**WHAT YOU NEED TO DO:** Lines of the data that contain the word "hold" are the ones to copy.

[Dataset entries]
━━━━━━━━━━━━━━━━━━━━━━━━━━━━━━

-- ==== Sys2Proof/Tests/Slice0.lean ====
section
/-! SUPPORT. Tests of single steps against the spec's own vectors (95_test_vectors.md, named in each comment), the
well-formedness smoke test, decoding of words written out bit by bit, and a witness for every statement's hypotheses. -/

namespace Sys2Proof.Tests

open Sys2Proof.Machine

/-- The character codes of a string literal. -/
def chars (s : String) : List Chr := s.toList.map fun c => BitVec.ofNat 8 c.toNat

/-- Input lanes that present a command and a string; the character lanes past the string hold 0xFF. -/
def strIn (cmd : Cmd) (str : List Chr) : Inputs :=
  { Inputs.reset with
    cmd := cmd, strInLen := BitVec.ofNat 8 str.length, strInChr := Vector.ofFn fun i => (str[i.val]?).getD 0xFF#8 }

/-- Input lanes that present a command and a value. -/
def valIn (cmd : Cmd) (v : Value) : Inputs := { Inputs.reset with cmd := cmd, valIn := v }

/-- Input lanes that present a command and a raw pattern. -/
def rawIn (cmd : Cmd) (raw : BitVec 64) : Inputs := { Inputs.reset with cmd := cmd, rawIn := raw }

/-- Input lanes that present a command and a field triple. -/
def fieldsIn (cmd : Cmd) (s : BitVec 1) (e : BitVec 11) (m : BitVec 52) : Inputs :=
  { Inputs.reset with cmd := cmd, signIn := s, expIn := e, manIn := m }

/-- The output lanes after one transaction from reset. -/
def outputsOf (i : Inputs) : Option Outputs :=
  match transact State.reset i with
  | .next t => some t.out
  | .fault _ => none
  | .refused _ => none

/-- The source's 32-character string of 12.25 (vector S1). -/
def g32 : List Chr := chars "01000001010001000000000000000000"

/-! ### Well-formedness: the one check, and ill-formed terms it refuses (R63, R71; K9 to K12) -/

theorem test_wf_accepts : (Command.mk .enc 32#7).wf = true ∧ (Command.mk .asm 64#7).wf = true := by decide
theorem test_wf_refuses_16 : (Command.mk .dec 16#7).wf = false := by decide
theorem test_wf_refuses_both_bits : (Command.mk .enc 96#7).wf = false := by decide

/-! ### Decoding (30_encoding.md R65; K1 to K16) -/

theorem test_decode_enc32 : decode 0b000100000#9 = .ok .enc32 := by decide
theorem test_decode_enc64 : decode 0b001000000#9 = .ok .enc64 := by decide
theorem test_decode_dec32 : decode 0b010100000#9 = .ok .dec32 := by decide
theorem test_decode_dec64 : decode 0b011000000#9 = .ok .dec64 := by decide
theorem test_decode_dcp32 : decode 0b100100000#9 = .ok .dcp32 := by decide
theorem test_decode_dcp64 : decode 0b101000000#9 = .ok .dcp64 := by decide
theorem test_decode_asm32 : decode 0b110100000#9 = .ok .asm32 := by decide
theorem test_decode_asm64 : decode 0b111000000#9 = .ok .asm64 := by decide
theorem test_decode_rejects :
    [0x000#9, 0x090#9, 0x060#9, 0x11F#9, 0x121#9, 0x1C1#9, 0x1FF#9, 0x1BF#9].map decode =
      List.replicate 8 (.error .precisionMismatch) := by decide
theorem test_table_word : decodeTableWord 16 0x1A0 = some .asm32 ∧ decodeTableWord 16 0x3A0 = none := by decide

/-! ### One step per instruction -/

/-- E32-9: 16777219 is a tie and goes up to the even mantissa. -/
theorem test_enc32_tie :
    (outputsOf (valIn 0x020#9 0x4170000030000000#64)).map (fun o => (o.status, o.strOutLen, o.strOutChr.toList.take 33)) =
      some (0#2, 32#8, chars "01001011100000000000000000000010" ++ [0#8]) := by decide
/-- E32-35: -1e-50 is too small, and its sign is kept. -/
theorem test_enc32_underflow :
    (outputsOf (valIn 0x020#9 0xB58DEE7A4AD4B81F#64)).map (fun o => o.strOutChr.toList.take 32) =
      some (chars "10000000000000000000000000000000") := by decide
/-- E64-12. -/
theorem test_enc64 :
    (outputsOf (valIn 0x040#9 0xC028800000000000#64)).map (fun o => (o.status, o.strOutLen, o.strOutChr.toList)) =
      some (0#2, 64#8, chars "1100000000101000100000000000000000000000000000000000000000000000") := by decide
/-- X24: lanes past the string hold 0xFF and are ignored. -/
theorem test_dec32_unused_lanes :
    (outputsOf (strIn 0x0A0#9 g32)).map (fun o => (o.status, o.valOut)) = some (0#2, 0x4028800000000000#64) := by decide
/-- X5: the first 31 characters. -/
theorem test_dec32_length_31 : (outputsOf (strIn 0x0A0#9 (g32.take 31))).map Outputs.status = some 1#2 := by decide
/-- D64-8: a reversed byte order would show. -/
theorem test_dec64_byte_order :
    (outputsOf (strIn 0x0C0#9
      (chars "0000000100100011010001010110011110001001101010111100110111101111"))).map Outputs.valOut =
      some 0x0123456789ABCDEF#64 := by decide +kernel
/-- X8: 32 characters at precision 64 are not padded. -/
theorem test_dec64_not_padded : (outputsOf (strIn 0x0C0#9 g32)).map Outputs.status = some 1#2 := by decide
/-- 95_test_vectors.md 2.2, unused lanes. -/
theorem test_dcp32_unused_bits :
    (outputsOf (rawIn 0x120#9 0xDEADBEEF41440000#64)).map
      (fun o => (o.status, o.signOut, o.expOut, o.manOut, o.eunbOut)) =
      some (0#2, 0#1, 0x082#11, 0x440000#52, 0x003#12) := by decide
/-- F64-10: mantissa bit 51 alone, a negative signed exponent. -/
theorem test_dcp64_boundary :
    (outputsOf (rawIn 0x140#9 0x0008000000000000#64)).map (fun o => (o.signOut, o.expOut, o.manOut, o.eunbOut)) =
      some (0#1, 0x000#11, 0x8000000000000#52, 0xC01#12) := by decide
/-- 95_test_vectors.md 2.2, unused lanes. -/
theorem test_asm32_unused_bits :
    (outputsOf (fieldsIn 0x1A0#9 0#1 0x782#11 0xFFFFFFF440000#52)).map (fun o => (o.status, o.rawOut)) =
      some (0#2, 0x41440000#64) := by decide
/-- F64-2, right to left. -/
theorem test_asm64 :
    (outputsOf (fieldsIn 0x1C0#9 1#1 0x402#11 0x8800000000000#52)).map Outputs.rawOut = some 0xC028800000000000#64 := by
  decide
/-- X20: both failures apply, the precision wins. -/
theorem test_precision_first : (outputsOf (strIn 0x090#9 (chars "102"))).map Outputs.status = some 2#2 := by decide

/-! ### Typed functions -/

/-- E32-2, E32-13, E32-18, E32-24, E32-28, E32-29, E32-39, E32-42. -/
theorem test_narrow :
    [0x3FB999999999999A#64, 0x3FFFFFFFF0000000#64, 0x47EFFFFFF0000000#64, 0x380FFFFFE0000000#64, 0x3690000000000000#64,
      0x3690000000000001#64, 0x7FF0000000000001#64, 0x7FF000001FFFFFFF#64].map narrow =
      [0x3DCCCCCD#32, 0x40000000#32, 0x7F800000#32, 0x00800000#32, 0x00000000#32, 0x00000001#32, 0x7FC00000#32,
        0x7FC00000#32] := by decide
/-- D32-5, D32-9, D32-12, D32-13, D32-14, D32-16. -/
theorem test_widen :
    [0xFFFFFFFF#32, 0x7F800001#32, 0x00000003#32, 0x00400000#32, 0x007FFFFF#32, 0x7F7FFFFF#32].map widen =
      [0xFFFFFFFFE0000000#64, 0x7FF0000020000000#64, 0x36B8000000000000#64, 0x3800000000000000#64, 0x380FFFFFC0000000#64,
        0x47EFFFFFE0000000#64] := by decide
/-- B4, B8. -/
theorem test_intToBytes :
    intToBytes 5 4 (by decide) = [0x00#8, 0x00#8, 0x00#8, 0x05#8] ∧
    intToBytes 0x0123456789ABCDEF 4 (by decide) = [0x89#8, 0xAB#8, 0xCD#8, 0xEF#8] := by decide
/-- S10, and EMAX of 00_scope.md R6. -/
theorem test_layout :
    layout .single = ⟨32, 8, 23, 127⟩ ∧ layout .double = ⟨64, 11, 52, 1023⟩ ∧ expMaxOf .single = 255 ∧ expMaxOf .double = 2047 := by
  decide
/-- 40_fields.md R104, its check against the document's vector: 12.25. -/
theorem test_denote : denote .single 0x41440000#32 = .number (49 / 4) := by
  have h : fields .single 0x41440000#32 = ⟨0#1, 0x82#8, 0x440000#23⟩ := by decide
  rw [denote, h, denote_single_finite _ _ _ (by decide)]
  simp only [signFactor, effectiveExponent]
  norm_num

/-! ### Witnesses: states and operands that meet each statement's hypotheses -/

/-- StepRunsDecodedInstruction. -/
theorem witness_decoded_step : decode (State.reset.withFetchWord 16 0x1C0).inp.cmd = .ok .asm64 := by decide
/-- DecodeAndEncodeAgree: a word for each clause. -/
theorem witness_decode_clauses : decode 0x1C0#9 = .ok .asm64 ∧ decode 0x1C1#9 = .error .precisionMismatch := by decide
/-- Dec32WidensTheStringsBits, with character lanes past the string. -/
theorem witness_dec32_valid :
    (strIn 0x0A0#9 g32).strInLen = 32#8 ∧
    ∀ (i : Nat) (_ : i < 32), (strIn 0x0A0#9 g32).strInChr[i] = 0x30#8 ∨ (strIn 0x0A0#9 g32).strInChr[i] = 0x31#8 := by
  decide
/-- Dec64ReadsTheStringsBits. -/
theorem witness_dec64_valid :
    (strIn 0x0C0#9 (g32 ++ g32)).strInLen = 64#8 ∧
    ∀ (i : Nat) (_ : i < 64),
      (strIn 0x0C0#9 (g32 ++ g32)).strInChr[i] = 0x30#8 ∨ (strIn 0x0C0#9 (g32 ++ g32)).strInChr[i] = 0x31#8 := by
  decide
/-- DecRefusesOtherStrings: the length cause one away from W, and the character cause at the last lane, at both precisions. -/
theorem witness_dec_refused :
    (strIn 0x0A0#9 (g32 ++ [0x30#8])).strInLen ≠ 32#8 ∧ (strIn 0x0C0#9 (g32 ++ g32.take 31)).strInLen ≠ 64#8 ∧
    ((strIn 0x0A0#9 (g32.take 31 ++ [0x32#8])).strInLen = 32#8 ∧
      (strIn 0x0A0#9 (g32.take 31 ++ [0x32#8])).strInChr[31] = 0x32#8) ∧
    ((strIn 0x0C0#9 (g32 ++ g32.take 31 ++ [0x2F#8])).strInLen = 64#8 ∧
      (strIn 0x0C0#9 (g32 ++ g32.take 31 ++ [0x2F#8])).strInChr[63] = 0x2F#8) := by decide
/-- RenderWritesEveryBit and ByteSequenceSlices: the last index. -/
theorem witness_last_index : (31 : Nat) < 32 ∧ (0 : Nat) < 4 ∧ (3 : Nat) < 4 := by decide
/-- ParseReadsBaseTwo, RenderAndParseInverse, StringValueStringRoundTrip, CodecInjectivity: valid strings at both precisions. -/
theorem witness_valid_strings : valid (widthOf .single) g32 = true ∧ valid (widthOf .double) (g32 ++ g32) = true := by decide
/-- IntToBytesBigEndian, AdapterThenReinterpretIsIdentity: a positive length and its last byte. -/
theorem witness_byte_lengths : 0 < byteLenOf .single ∧ 0 < byteLenOf .double ∧ (7 : Nat) < byteLenOf .double := by decide
/-- BytesToBitsBigEndian: a sequence of length L. -/
theorem witness_bytes : (intToBytes 0x41440000 4 (by decide)).length = 4 := by decide
/-- CodecInjectivity, its third clause: one value decoded twice. -/
theorem witness_decoded_value : dec .single g32 = .ok 0x4028800000000000#64 := by decide

/-- NarrowRoundsToNearestEven: 12.25 is below the overflow midpoint, and a single pattern denotes it. -/
theorem witness_round_in_range :
    denote .double 0x4028800000000000#64 = .number (49 / 4) ∧ |(49 / 4 : ℚ)| < 2 ^ 128 - 2 ^ 103 ∧
    denote .single 0x41440000#32 = .number (49 / 4) := by
  refine ⟨?_, by norm_num [abs_of_pos], test_denote⟩
  have h : fields .double 0x4028800000000000#64 = ⟨0#1, 0x402#11, 0x8800000000000#52⟩ := by decide
  rw [denote, h, denote_double_finite _ _ _ (by decide)]
  simp only [signFactor, effectiveExponent, significand]
  norm_num
/-- NarrowRoundsToNearestEven, its tie clause: 16777217 lies as far from 16777216 as from 16777218. -/
theorem witness_round_tie :
    denote .double 0x4170000010000000#64 = .number 16777217 ∧ denote .single 0x4B800000#32 = .number 16777216 ∧
    denote .single 0x4B800001#32 = .number 16777218 ∧
    |(16777217 : ℚ) - 16777218| = |(16777217 : ℚ) - 16777216| := by
  have h1 : fields .double 0x4170000010000000#64 = ⟨0#1, 0x417#11, 0x10000000#52⟩ := by decide
  have h2 : fields .single 0x4B800000#32 = ⟨0#1, 0x97#8, 0#23⟩ := by decide
  have h3 : fields .single 0x4B800001#32 = ⟨0#1, 0x97#8, 1#23⟩ := by decide
  refine ⟨?_, ?_, ?_, by norm_num⟩
  · rw [denote, h1, denote_double_finite _ _ _ (by decide)]
    simp only [signFactor, effectiveExponent, significand]
    norm_num
  · rw [denote, h2, denote_single_finite _ _ _ (by decide)]
    simp only [signFactor, effectiveExponent]
    norm_num
  · rw [denote, h3, denote_single_finite _ _ _ (by decide)]
    simp only [signFactor, effectiveExponent]
    norm_num
/-- NarrowOverflowsToInfinity: exactly the overflow midpoint. -/
theorem witness_overflow :
    denote .double 0x47EFFFFFF0000000#64 = .number (2 ^ 128 - 2 ^ 103) ∧ (2 : ℚ) ^ 128 - 2 ^ 103 ≤ |2 ^ 128 - 2 ^ 103| := by
  refine ⟨?_, le_abs_self _⟩
  have h : fields .double 0x47EFFFFFF0000000#64 = ⟨0#1, 0x47E#11, 0xFFFFFF0000000#52⟩ := by decide
  rw [denote, h, denote_double_finite _ _ _ (by decide)]
  simp only [signFactor, effectiveExponent, significand]
  norm_num
/-- NarrowUnderflowsGradually: exactly `2^-150` for the first clause, 1.5 times it for the second. -/
theorem witness_underflow :
    denote .double 0x3690000000000000#64 = .number ((2 : ℚ) ^ (-150 : ℤ)) ∧
    |(2 : ℚ) ^ (-150 : ℤ)| ≤ (2 : ℚ) ^ (-150 : ℤ) ∧
    denote .double 0x3698000000000000#64 = .number (3 / 2 * (2 : ℚ) ^ (-150 : ℤ)) ∧
    (2 : ℚ) ^ (-150 : ℤ) < |3 / 2 * (2 : ℚ) ^ (-150 : ℤ)| ∧
    |3 / 2 * (2 : ℚ) ^ (-150 : ℤ)| < (2 : ℚ) ^ (-149 : ℤ) := by
  have h1 : fields .double 0x3690000000000000#64 = ⟨0#1, 0x369#11, 0#52⟩ := by decide
  have h2 : fields .double 0x3698000000000000#64 = ⟨0#1, 0x369#11, 0x8000000000000#52⟩ := by decide
  refine ⟨?_, by norm_num [abs_of_pos], ?_, by norm_num [abs_of_pos], by norm_num [abs_of_pos]⟩
  · rw [denote, h1, denote_double_finite _ _ _ (by decide)]
    simp only [signFactor, effectiveExponent, significand]
    norm_num
  · rw [denote, h2, denote_double_finite _ _ _ (by decide)]
    simp only [signFactor, effectiveExponent, significand]
    norm_num
/-- NansAndInfinitiesConvert: a double NaN whose payload lies in the dropped bits, one whose top bits survive, a single NaN. -/
theorem witness_nans :
    classify .double 0x7FF000001FFFFFFF#64 = .nan ∧ classify .double 0xFFF4000000000000#64 = .nan ∧
    classify .single 0x7F800001#32 = .nan := by decide
/-- ValueStringValueRoundTrip: a value in the image of the widening, and one that is not (PRG3). -/
theorem witness_widen_image : widen 0x41440000#32 = 0x4028800000000000#64 ∧
    widen (narrow 0x3FB999999999999A#64) ≠ 0x3FB999999999999A#64 := by decide
/-- ExactNarrowingRoundTrips: the model's own narrowing at 12.25 and at the two zeros. -/
theorem witness_exact_narrowing :
    (49 / 4 : ℚ) ≠ 0 ∧ denote .double 0x4028800000000000#64 = .number (49 / 4) ∧
    denote .single (narrow 0x4028800000000000#64) = .number (49 / 4) ∧
    narrow 0x8000000000000000#64 = 0x80000000#32 ∧ narrow 0x0000000000000000#64 = 0x00000000#32 := by
  have h : narrow 0x4028800000000000#64 = 0x41440000#32 := by decide
  exact ⟨by norm_num, witness_round_in_range.1, by rw [h]; exact test_denote, by decide, by decide⟩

━━━━━━━━━━━━━━━━━━━━━━━━━━━━━━

**RESULT FOR THIS EXERCISE:**
/-- Input lanes that present a command and a string; the character lanes past the string hold 0xFF. -/
/-- X24: lanes past the string hold 0xFF and are ignored. -/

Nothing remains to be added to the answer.